Manipulation barriers vary significantly among metals.

Ag(111) shows the lowest lateral barrier among homogeneous systems.

Heterogeneous Cu/Pt systems exhibit asymmetric manipulation ease.

Abstract

For a set of fcc metals our total energy calculations, based on many body potentials, show that activation barriers for lateral manipulation of an adatom at a step edge depend on the tip/substrate composition. Of the six homogeneous systems studied, manipulation on stepped Ag(111) showed the lowest energy barrier for adatom hopping towards the tip, although the relative probability for this process was largest on Cu(111).
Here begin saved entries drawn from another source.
-- ==== Sys2Proof/Laws/Memory.lean ====
section
/-! SUPPORT. Read-after-write for the flash array, and that every memory operation keeps its canonical form and stays
inside the device. -/

namespace Sys2Proof.Machine

/-- Addresses strictly rising: the half of `Memory.wf` that reading after writing rests on. -/
abbrev Memory.sorted (m : Memory) : Prop := m.Pairwise (fun a b => a.1 < b.1)

theorem Memory.read_eq_erased_of_forall_ne {m : Memory} {a : Nat} (h : ∀ c ∈ m, c.1 ≠ a) : m.read a = erasedByte := by
  induction m with
  | nil => rfl
  | cons c m ih =>
    obtain ⟨k, v⟩ := c
    simp only [List.mem_cons, forall_eq_or_imp] at h
    simp [Memory.read, h.1, ih h.2]

theorem Memory.mem_write {m : Memory} {a : Nat} {b : Byte} {c : Host.Cell} (h : c ∈ m.write a b) :
    c ∈ m ∨ (c = (a, b) ∧ b ≠ erasedByte) := by
  induction m with
  | nil =>
    simp only [Memory.write] at h
    split at h <;> simp_all
  | cons x m ih =>
    obtain ⟨k, v⟩ := x
    simp only [Memory.write] at h
    split at h
    · split at h <;> simp_all
      tauto
    · split at h
      · split at h <;> simp_all
        tauto
      · simp only [List.mem_cons] at h ⊢
        rcases h with h | h
        · exact .inl (.inl h)
        · rcases ih h with h | h
          · exact .inl (.inr h)
          · exact .inr h

theorem Memory.sorted_write {m : Memory} (h : m.sorted) (a : Nat) (b : Byte) : (m.write a b).sorted := by
  induction m with
  | nil => simp only [Memory.write]; split <;> simp
  | cons x m ih =>
    obtain ⟨k, v⟩ := x
    simp only [List.pairwise_cons] at h
    simp only [Memory.write]
    split
    · split
      · simpa using h
      · simp only [List.pairwise_cons, List.mem_cons, forall_eq_or_imp]
        exact ⟨⟨by assumption, fun c hc => lt_trans (by assumption) (h.1 c hc)⟩, h⟩
    · split
      · split
        · exact h.2
        · simp only [List.pairwise_cons]
          subst_vars
          exact h
      · simp only [List.pairwise_cons]
        refine ⟨fun c hc => ?_, ih h.2⟩
        rcases Memory.mem_write hc with hc | ⟨rfl, -⟩
        · exact h.1 c hc
        · simp only; omega

/-- A write is read back at its address and leaves every other address alone. -/
theorem Memory.read_write {m : Memory} (h : m.sorted) (a : Nat) (b : Byte) (x : Nat) :
    (m.write a b).read x = if x = a then b else m.read x := by
  induction m with
  | nil =>
    simp only [Memory.write]
    split <;> simp_all [Memory.read, eq_comm]
  | cons c m ih =>
    obtain ⟨k, v⟩ := c
    simp only [List.pairwise_cons] at h
    have absent : ∀ y, y ≤ k → Memory.read m y = erasedByte := fun y hy =>
      Memory.read_eq_erased_of_forall_ne fun c hc => by have := h.1 c hc; omega
    simp only [Memory.write]
    split
    · rename_i hlt
      split
      · subst_vars
        by_cases hx : x = a
        · subst hx
          simp [Memory.read, absent x (by omega), show ¬k = x by omega]
        · simp [hx]
      · simp [Memory.read, eq_comm]
    · split
      · rename_i hak
        subst hak
        split
        · subst_vars
          by_cases hx : x = a
          · subst hx; simp [absent x le_rfl]
          · simp [Memory.read, hx, show ¬a = x from fun e => hx e.symm]
        · by_cases hx : x = a
          · simp [Memory.read, hx]
          · simp [Memory.read, hx, show ¬a = x from fun e => hx e.symm]
      · simp only [Memory.read, ih h.2]
        by_cases hx : k = x
        · subst hx
          simp [show ¬k = a by omega]
        · simp [hx]

theorem Memory.wf_write {m : Memory} (h : m.wf) (a : Nat) (b : Byte) : (m.write a b).wf :=
  ⟨Memory.sorted_write h.1 a b, fun c hc => by
    rcases Memory.mem_write hc with hc | ⟨rfl, hb⟩
    · exact h.2 c hc
    · exact hb⟩

theorem Memory.wf_put {m : Memory} (h : m.wf) (total a : Nat) (b : Byte) : (m.put total a b).wf := by
  unfold Memory.put
  split
  · exact Memory.wf_write h a b
  · exact h

theorem Memory.below_put {m : Memory} {total : Nat} (h : m.below total) (a : Nat) (b : Byte) :
    (m.put total a b).below total := by
  unfold Memory.put
  split
  · intro c hc
    rcases Memory.mem_write hc with hc | ⟨rfl, -⟩
    · exact h c hc
    · assumption
  · exact h

theorem Memory.read_put {m : Memory} (h : m.sorted) (total a : Nat) (b : Byte) (x : Nat) :
    (m.put total a b).read x = if x = a ∧ a < total then b else m.read x := by
  unfold Memory.put
  split
  · simp [Memory.read_write h, *]
  · simp [*]

theorem Memory.sorted_put {m : Memory} (h : m.sorted) (total a : Nat) (b : Byte) : (m.put total a b).sorted := by
  unfold Memory.put
  split
  · exact Memory.sorted_write h a b
  · exact h

theorem Memory.wf_store {m : Memory} (h : m.wf) (total a : Nat) (bs : List Byte) : (m.store total a bs).wf := by
  induction bs generalizing m a with
  | nil => exact h
  | cons b bs ih => exact ih (Memory.wf_put h total a b) (a + 1)

theorem Memory.below_store {m : Memory} {total : Nat} (h : m.below total) (a : Nat) (bs : List Byte) :
    (m.store total a bs).below total := by
  induction bs generalizing m a with
  | nil => exact h
  | cons b bs ih => exact ih (Memory.below_put h a b) (a + 1)

theorem Memory.read_store {m : Memory} (h : m.sorted) (total a : Nat) (bs : List Byte) (x : Nat) :
    (m.store total a bs).read x =
      if a ≤ x ∧ x < a + bs.length ∧ x < total then bs.getD (x - a) 0 else m.read x := by
  induction bs generalizing m a with
  | nil => simp [Memory.store]; intros; omega
  | cons b bs ih =>
    simp only [Memory.store, ih (Memory.sorted_put h total a b), Memory.read_put h, List.length_cons]
    by_cases hx : x = a
    · subst hx
      by_cases ht : x < total <;> simp [ht]
    · by_cases hr : a ≤ x ∧ x < a + (bs.length + 1) ∧ x < total
      · obtain ⟨k, rfl⟩ : ∃ k, x = a + 1 + k := ⟨x - (a + 1), by omega⟩
        rw [if_pos (by omega), if_pos hr, show a + 1 + k - (a + 1) = k by omega, show a + 1 + k - a = k + 1 by omega]
        simp
      · rw [if_neg (by omega), if_neg (by omega), if_neg hr]

theorem Memory.wf_storeCells {m : Memory} (h : m.wf) (total : Nat) (cs : List Host.Cell) :
    (m.storeCells total cs).wf := by
  unfold Memory.storeCells
  induction cs generalizing m with
  | nil => exact h
  | cons c cs ih => exact ih (Memory.wf_put h total c.1 c.2)

theorem Memory.below_storeCells {m : Memory} {total : Nat} (h : m.below total) (cs : List Host.Cell) :
    (m.storeCells total cs).below total := by
  unfold Memory.storeCells
  induction cs generalizing m with
  | nil => exact h
  | cons c cs ih => exact ih (Memory.below_put h c.1 c.2)

theorem Memory.wf_eraseRange {m : Memory} (h : m.wf) (a n : Nat) : (m.eraseRange a n).wf :=
  ⟨h.1.filter _, fun c hc => h.2 c (List.mem_of_mem_filter hc)⟩

theorem Memory.below_eraseRange {m : Memory} {total : Nat} (h : m.below total) (a n : Nat) :
    (m.eraseRange a n).below total := fun c hc => h c (List.mem_of_mem_filter hc)

/-- R60: an erased range reads as the erased pattern, and every other address as before. -/
theorem Memory.read_eraseRange (m : Memory) (a n x : Nat) :
    (m.eraseRange a n).read x = if a ≤ x ∧ x < a + n then erasedByte else m.read x := by
  unfold Memory.eraseRange
  induction m with
  | nil => simp [Memory.read]
  | cons c m ih =>
    obtain ⟨k, v⟩ := c
    by_cases hk : a ≤ k ∧ k < a + n
    · simp only [List.filter_cons, hk, decide_true, Bool.and_self, Bool.not_true, Bool.false_eq_true, if_false, ih,
        Memory.read]
      split
      · rfl
      · rw [if_neg]; rintro rfl; contradiction
    · have : (!(decide (a ≤ k) && decide (k < a + n))) = true := by
        simp only [Bool.not_eq_true', Bool.and_eq_false_iff, decide_eq_false_iff_not]; tauto
      simp only [List.filter_cons, this, if_true, Memory.read, ih]
      by_cases hx : k = x
      · subst hx; simp [hk]
      · simp [hx]

@[simp] theorem Memory.length_readRange (m : Memory) (a n : Nat) : (m.readRange a n).length = n := by
  simp [Memory.readRange]

theorem Memory.readRange_getElem (m : Memory) (a n i : Nat) (h : i < (m.readRange a n).length) :
    (m.readRange a n)[i] = m.read (a + i) := by simp [Memory.readRange]

/-- What completing an operation does to the array keeps its form (R60, R61, U7). -/
theorem InFlight.wf_complete {m : Memory} (h : m.wf) (total : Nat) (d : Drawn) (f : InFlight) :
    (f.complete total d m).wf := by
  cases f <;> simp only [InFlight.complete]
  · exact Memory.wf_store h _ _ _
  · exact Memory.wf_eraseRange h _ _
  · exact Memory.wf_store h _ _ _
  · exact Memory.wf_store h _ _ _
  · exact Memory.wf_storeCells h _ _

theorem InFlight.below_complete {m : Memory} {total : Nat} (h : m.below total) (d : Drawn) (f : InFlight) :
    (f.complete total d m).below total := by
  cases f <;> simp only [InFlight.complete]
  · exact Memory.below_store h _ _
  · exact Memory.below_eraseRange h _ _
  · exact Memory.below_store h _ _
  · exact Memory.below_store h _ _
  · exact Memory.below_storeCells h _

@[simp] theorem length_programmed (d : Drawn) (m : Memory) (da : Nat) (src : List Byte) :
    (programmed d m da src).length = src.length := by simp [programmed]

@[simp] theorem length_between (d : Drawn) (m : Memory) (da : Nat) (target : List Byte) :
    (between d m da target).length = target.length := by simp [between]

@[simp] theorem length_bytes (d : Drawn) (n : Nat) : (d.bytes n).length = n := by simp [Drawn.bytes]

end Sys2Proof.Machine
end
For a representative Cu/Pt heterogeneous system we find lateral manipulation of a Pt adatom along a step on Pt(111) by a Cu(100) tip to be energetically much less favourable than the reverse case of a Cu adatom manipulated by a Pt(100) tip. In the case of vertical manipulation, atomic relaxations of the tip and its neighbouring atoms are found to be prominent and tip induced changes in the bonding of the adatom to its low coordinated surroundings help explain the relative ease with which an adatom next to a step edge or a kink site, may be pulled, as compared to that on a flat surface.